Saved data entries
##############################
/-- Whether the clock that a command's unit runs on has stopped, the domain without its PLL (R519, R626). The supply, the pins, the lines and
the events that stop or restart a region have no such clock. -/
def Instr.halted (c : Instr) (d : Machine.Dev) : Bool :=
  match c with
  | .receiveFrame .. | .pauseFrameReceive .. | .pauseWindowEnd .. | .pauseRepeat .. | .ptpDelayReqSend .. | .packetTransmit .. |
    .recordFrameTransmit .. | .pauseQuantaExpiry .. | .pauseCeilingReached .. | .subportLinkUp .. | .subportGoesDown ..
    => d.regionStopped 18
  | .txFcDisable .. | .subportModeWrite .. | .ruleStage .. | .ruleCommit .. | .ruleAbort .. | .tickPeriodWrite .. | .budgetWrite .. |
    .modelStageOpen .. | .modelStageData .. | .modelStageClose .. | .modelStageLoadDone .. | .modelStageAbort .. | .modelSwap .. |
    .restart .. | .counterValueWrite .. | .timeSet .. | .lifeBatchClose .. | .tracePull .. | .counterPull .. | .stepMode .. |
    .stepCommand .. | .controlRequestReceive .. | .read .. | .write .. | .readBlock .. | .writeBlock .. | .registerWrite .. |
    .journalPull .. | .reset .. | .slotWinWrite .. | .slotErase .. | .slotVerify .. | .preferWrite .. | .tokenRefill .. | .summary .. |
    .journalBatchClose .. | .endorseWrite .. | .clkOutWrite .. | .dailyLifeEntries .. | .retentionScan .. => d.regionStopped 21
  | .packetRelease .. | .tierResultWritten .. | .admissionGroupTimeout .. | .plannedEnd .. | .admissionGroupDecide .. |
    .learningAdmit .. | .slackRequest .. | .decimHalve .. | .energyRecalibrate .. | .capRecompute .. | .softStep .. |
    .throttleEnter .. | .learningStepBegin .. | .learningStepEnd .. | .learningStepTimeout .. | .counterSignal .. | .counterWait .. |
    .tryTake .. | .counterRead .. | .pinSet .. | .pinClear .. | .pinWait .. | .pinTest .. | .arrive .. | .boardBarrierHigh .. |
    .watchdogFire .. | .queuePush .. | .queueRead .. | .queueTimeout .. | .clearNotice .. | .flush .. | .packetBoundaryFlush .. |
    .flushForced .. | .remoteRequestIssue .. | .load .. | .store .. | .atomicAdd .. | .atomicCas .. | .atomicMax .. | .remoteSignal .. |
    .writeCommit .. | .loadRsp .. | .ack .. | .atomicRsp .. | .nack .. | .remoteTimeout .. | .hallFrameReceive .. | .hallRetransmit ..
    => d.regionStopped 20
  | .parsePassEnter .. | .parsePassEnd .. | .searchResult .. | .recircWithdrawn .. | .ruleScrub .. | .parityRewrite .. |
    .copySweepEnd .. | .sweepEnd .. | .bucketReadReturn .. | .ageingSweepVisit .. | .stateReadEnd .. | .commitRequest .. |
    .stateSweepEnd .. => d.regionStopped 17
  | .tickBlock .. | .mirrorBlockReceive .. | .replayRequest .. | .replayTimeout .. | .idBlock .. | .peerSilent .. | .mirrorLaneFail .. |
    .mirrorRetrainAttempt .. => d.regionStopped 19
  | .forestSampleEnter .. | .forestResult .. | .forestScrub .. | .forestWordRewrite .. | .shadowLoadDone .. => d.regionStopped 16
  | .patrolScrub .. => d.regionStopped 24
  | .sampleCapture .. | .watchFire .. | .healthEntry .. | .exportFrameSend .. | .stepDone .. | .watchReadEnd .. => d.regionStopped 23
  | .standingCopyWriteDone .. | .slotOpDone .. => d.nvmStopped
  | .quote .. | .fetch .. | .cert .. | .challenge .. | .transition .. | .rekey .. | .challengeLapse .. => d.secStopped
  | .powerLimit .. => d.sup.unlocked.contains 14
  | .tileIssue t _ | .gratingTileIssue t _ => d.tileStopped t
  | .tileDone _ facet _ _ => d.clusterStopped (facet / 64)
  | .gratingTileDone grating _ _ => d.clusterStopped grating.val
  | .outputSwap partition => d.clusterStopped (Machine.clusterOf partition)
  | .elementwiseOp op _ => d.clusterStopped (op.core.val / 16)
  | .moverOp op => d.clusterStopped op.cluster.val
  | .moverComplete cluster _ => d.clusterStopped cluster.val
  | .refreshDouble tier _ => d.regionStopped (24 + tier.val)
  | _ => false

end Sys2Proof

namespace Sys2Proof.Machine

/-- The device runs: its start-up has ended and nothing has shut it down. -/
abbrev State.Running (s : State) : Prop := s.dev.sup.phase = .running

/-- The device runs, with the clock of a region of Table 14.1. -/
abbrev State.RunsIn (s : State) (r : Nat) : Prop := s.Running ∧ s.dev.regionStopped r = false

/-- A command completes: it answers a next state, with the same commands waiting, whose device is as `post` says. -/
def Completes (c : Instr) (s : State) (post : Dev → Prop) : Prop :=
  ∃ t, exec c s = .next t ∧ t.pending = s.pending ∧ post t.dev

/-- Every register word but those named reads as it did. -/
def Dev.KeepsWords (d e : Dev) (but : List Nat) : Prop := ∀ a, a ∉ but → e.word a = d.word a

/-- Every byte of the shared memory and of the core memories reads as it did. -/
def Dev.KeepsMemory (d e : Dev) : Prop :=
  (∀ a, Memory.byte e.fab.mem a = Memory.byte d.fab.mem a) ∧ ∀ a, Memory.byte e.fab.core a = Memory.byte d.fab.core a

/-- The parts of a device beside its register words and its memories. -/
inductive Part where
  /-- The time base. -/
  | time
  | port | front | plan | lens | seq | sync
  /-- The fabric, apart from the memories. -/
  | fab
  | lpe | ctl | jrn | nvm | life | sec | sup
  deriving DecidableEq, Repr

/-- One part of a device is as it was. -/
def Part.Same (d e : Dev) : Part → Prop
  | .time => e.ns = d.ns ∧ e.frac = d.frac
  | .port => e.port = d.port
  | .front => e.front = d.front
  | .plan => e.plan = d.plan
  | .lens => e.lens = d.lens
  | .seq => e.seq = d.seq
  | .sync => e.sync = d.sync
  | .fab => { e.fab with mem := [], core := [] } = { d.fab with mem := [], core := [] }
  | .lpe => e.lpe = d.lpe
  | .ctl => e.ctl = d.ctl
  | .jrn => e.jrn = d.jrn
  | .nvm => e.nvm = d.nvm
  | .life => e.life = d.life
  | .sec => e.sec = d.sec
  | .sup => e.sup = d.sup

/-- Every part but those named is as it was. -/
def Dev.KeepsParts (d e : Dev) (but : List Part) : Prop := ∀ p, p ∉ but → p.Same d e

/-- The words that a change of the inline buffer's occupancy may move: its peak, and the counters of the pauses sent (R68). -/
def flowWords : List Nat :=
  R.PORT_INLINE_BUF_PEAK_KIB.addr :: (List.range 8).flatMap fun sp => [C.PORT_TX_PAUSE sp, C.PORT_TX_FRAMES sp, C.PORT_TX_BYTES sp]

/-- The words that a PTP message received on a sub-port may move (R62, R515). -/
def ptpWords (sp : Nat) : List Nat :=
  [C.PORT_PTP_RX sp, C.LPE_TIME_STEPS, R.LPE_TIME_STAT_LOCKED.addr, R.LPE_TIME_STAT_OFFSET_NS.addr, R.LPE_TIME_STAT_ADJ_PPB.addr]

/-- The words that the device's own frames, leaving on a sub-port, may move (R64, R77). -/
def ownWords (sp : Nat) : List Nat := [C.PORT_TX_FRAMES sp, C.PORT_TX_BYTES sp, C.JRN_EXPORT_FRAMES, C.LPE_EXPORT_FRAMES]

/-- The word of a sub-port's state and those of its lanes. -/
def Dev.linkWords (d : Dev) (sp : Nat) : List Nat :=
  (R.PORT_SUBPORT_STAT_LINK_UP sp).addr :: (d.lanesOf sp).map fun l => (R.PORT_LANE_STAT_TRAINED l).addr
##############################
**EXERCISE DETAILS**
Return each line in the records that holds the string "post".

**RESULT OF THE TASK**
/-- A command completes: it answers a next state, with the same commands waiting, whose device is as `post` says. -/
def Completes (c : Instr) (s : State) (post : Dev → Prop) : Prop :=
  ∃ t, exec c s = .next t ∧ t.pending = s.pending ∧ post t.dev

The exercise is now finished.